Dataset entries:
[Start of Attachment]

-- ==== Sys2Proof/Machine/Messages.lean ====
section
/-! DEFINITION. Renain messages: endpoints, headers and records (R372, R373, R409). -/
namespace Sys2Proof.Machine

/-! ## Message types (R373) -/

namespace MsgType
abbrev cts : Nat := 0x01
abbrev data : Nat := 0x02
abbrev ack : Nat := 0x03
abbrev coded : Nat := 0x04
abbrev dnak : Nat := 0x05
abbrev sia : Nat := 0x06
abbrev siw : Nat := 0x07
abbrev rmaWr : Nat := 0x10
abbrev rmaRd : Nat := 0x11
abbrev rmaResp : Nat := 0x12
abbrev cmd : Nat := 0x20
abbrev cmdResp : Nat := 0x21
abbrev preq : Nat := 0x22
abbrev preqReply : Nat := 0x23
end MsgType

/-- The 32-byte header (R373). -/
def mkHeader (dest src : Word) (blkid : BitVec 16) (blkg : BitVec 8) (code : Bool) (off : BitVec 32) (len : Nat) (tag : BitVec 8)
    (mseq : BitVec 24) (cgrp : BitVec 8) (type : Nat) : BitVec 256 :=
  dest ++ src ++ blkid ++ blkg ++ 0#7 ++ bit1 code ++ off ++ BitVec.ofNat 13 len ++ 0#3 ++ tag ++ mseq ++ cgrp ++ BitVec.ofNat 8 type

/-- This device's endpoint for a VF (R372). -/
def State.endpoint (s : State) (vf : Nat) : Word := 0#24 ++ s.devaddr ++ BitVec.ofNat 8 vf

/-- A message leaves the device. -/
def State.send (s : State) (m : Msg) : State := { s with out := s.out ++ [m] }

/-- An RMA record (R409). -/
def mkRma (offset : Word) (rid len kind status window : Nat) : BitVec 128 :=
  offset ++ 0#16 ++ BitVec.ofNat 16 rid ++ BitVec.ofNat 13 len ++ BitVec.ofNat 3 kind ++ BitVec.ofNat 8 status ++ 0#4 ++ BitVec.ofNat 4 window

/-- DEVADDR and VF of an endpoint (R372). -/
def epDev (e : Word) : BitVec 32 := e.extractLsb' 8 32
def epVf (e : Word) : Nat := fieldN e 7 0

end Sys2Proof.Machine

namespace Sys2Proof

/-! ## Header fields (R372, R373) -/

def Msg.dest (m : Msg) : Word := m.header.extractLsb' 192 64
def Msg.src (m : Msg) : Word := m.header.extractLsb' 128 64
def Msg.blkid (m : Msg) : BitVec 16 := m.header.extractLsb' 112 16
def Msg.blkg (m : Msg) : BitVec 8 := m.header.extractLsb' 104 8
def Msg.code (m : Msg) : Bool := m.header.getLsbD 96
def Msg.off (m : Msg) : Nat := Machine.fieldN m.header 95 64
def Msg.len (m : Msg) : Nat := Machine.fieldN m.header 63 51
def Msg.ncomp (m : Msg) : Nat := Machine.fieldN m.header 50 48
def Msg.tag (m : Msg) : BitVec 8 := m.header.extractLsb' 40 8
def Msg.mseq (m : Msg) : BitVec 24 := m.header.extractLsb' 16 24
def Msg.cgrp (m : Msg) : Nat := Machine.fieldN m.header 15 8
def Msg.type (m : Msg) : Nat := Machine.fieldN m.header 7 0

end Sys2Proof
end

[End of Attachment]

» Work task
Restate, word for word and with nothing added, the lines from the beginning of the records above through the line that contains "(R372, R373) -/".

» Response to the exercise
-- ==== Sys2Proof/Machine/Messages.lean ====
section
/-! DEFINITION. Renain messages: endpoints, headers and records (R372, R373, R409). -/
namespace Sys2Proof.Machine

/-! ## Message types (R373) -/

namespace MsgType
abbrev cts : Nat := 0x01
abbrev data : Nat := 0x02
abbrev ack : Nat := 0x03
abbrev coded : Nat := 0x04
abbrev dnak : Nat := 0x05
abbrev sia : Nat := 0x06
abbrev siw : Nat := 0x07
abbrev rmaWr : Nat := 0x10
abbrev rmaRd : Nat := 0x11
abbrev rmaResp : Nat := 0x12
abbrev cmd : Nat := 0x20
abbrev cmdResp : Nat := 0x21
abbrev preq : Nat := 0x22
abbrev preqReply : Nat := 0x23
end MsgType

/-- The 32-byte header (R373). -/
def mkHeader (dest src : Word) (blkid : BitVec 16) (blkg : BitVec 8) (code : Bool) (off : BitVec 32) (len : Nat) (tag : BitVec 8)
    (mseq : BitVec 24) (cgrp : BitVec 8) (type : Nat) : BitVec 256 :=
  dest ++ src ++ blkid ++ blkg ++ 0#7 ++ bit1 code ++ off ++ BitVec.ofNat 13 len ++ 0#3 ++ tag ++ mseq ++ cgrp ++ BitVec.ofNat 8 type

/-- This device's endpoint for a VF (R372). -/
def State.endpoint (s : State) (vf : Nat) : Word := 0#24 ++ s.devaddr ++ BitVec.ofNat 8 vf

/-- A message leaves the device. -/
def State.send (s : State) (m : Msg) : State := { s with out := s.out ++ [m] }

/-- An RMA record (R409). -/
def mkRma (offset : Word) (rid len kind status window : Nat) : BitVec 128 :=
  offset ++ 0#16 ++ BitVec.ofNat 16 rid ++ BitVec.ofNat 13 len ++ BitVec.ofNat 3 kind ++ BitVec.ofNat 8 status ++ 0#4 ++ BitVec.ofNat 4 window

/-- DEVADDR and VF of an endpoint (R372). -/
def epDev (e : Word) : BitVec 32 := e.extractLsb' 8 32
def epVf (e : Word) : Nat := fieldN e 7 0

end Sys2Proof.Machine

namespace Sys2Proof

/-! ## Header fields (R372, R373) -/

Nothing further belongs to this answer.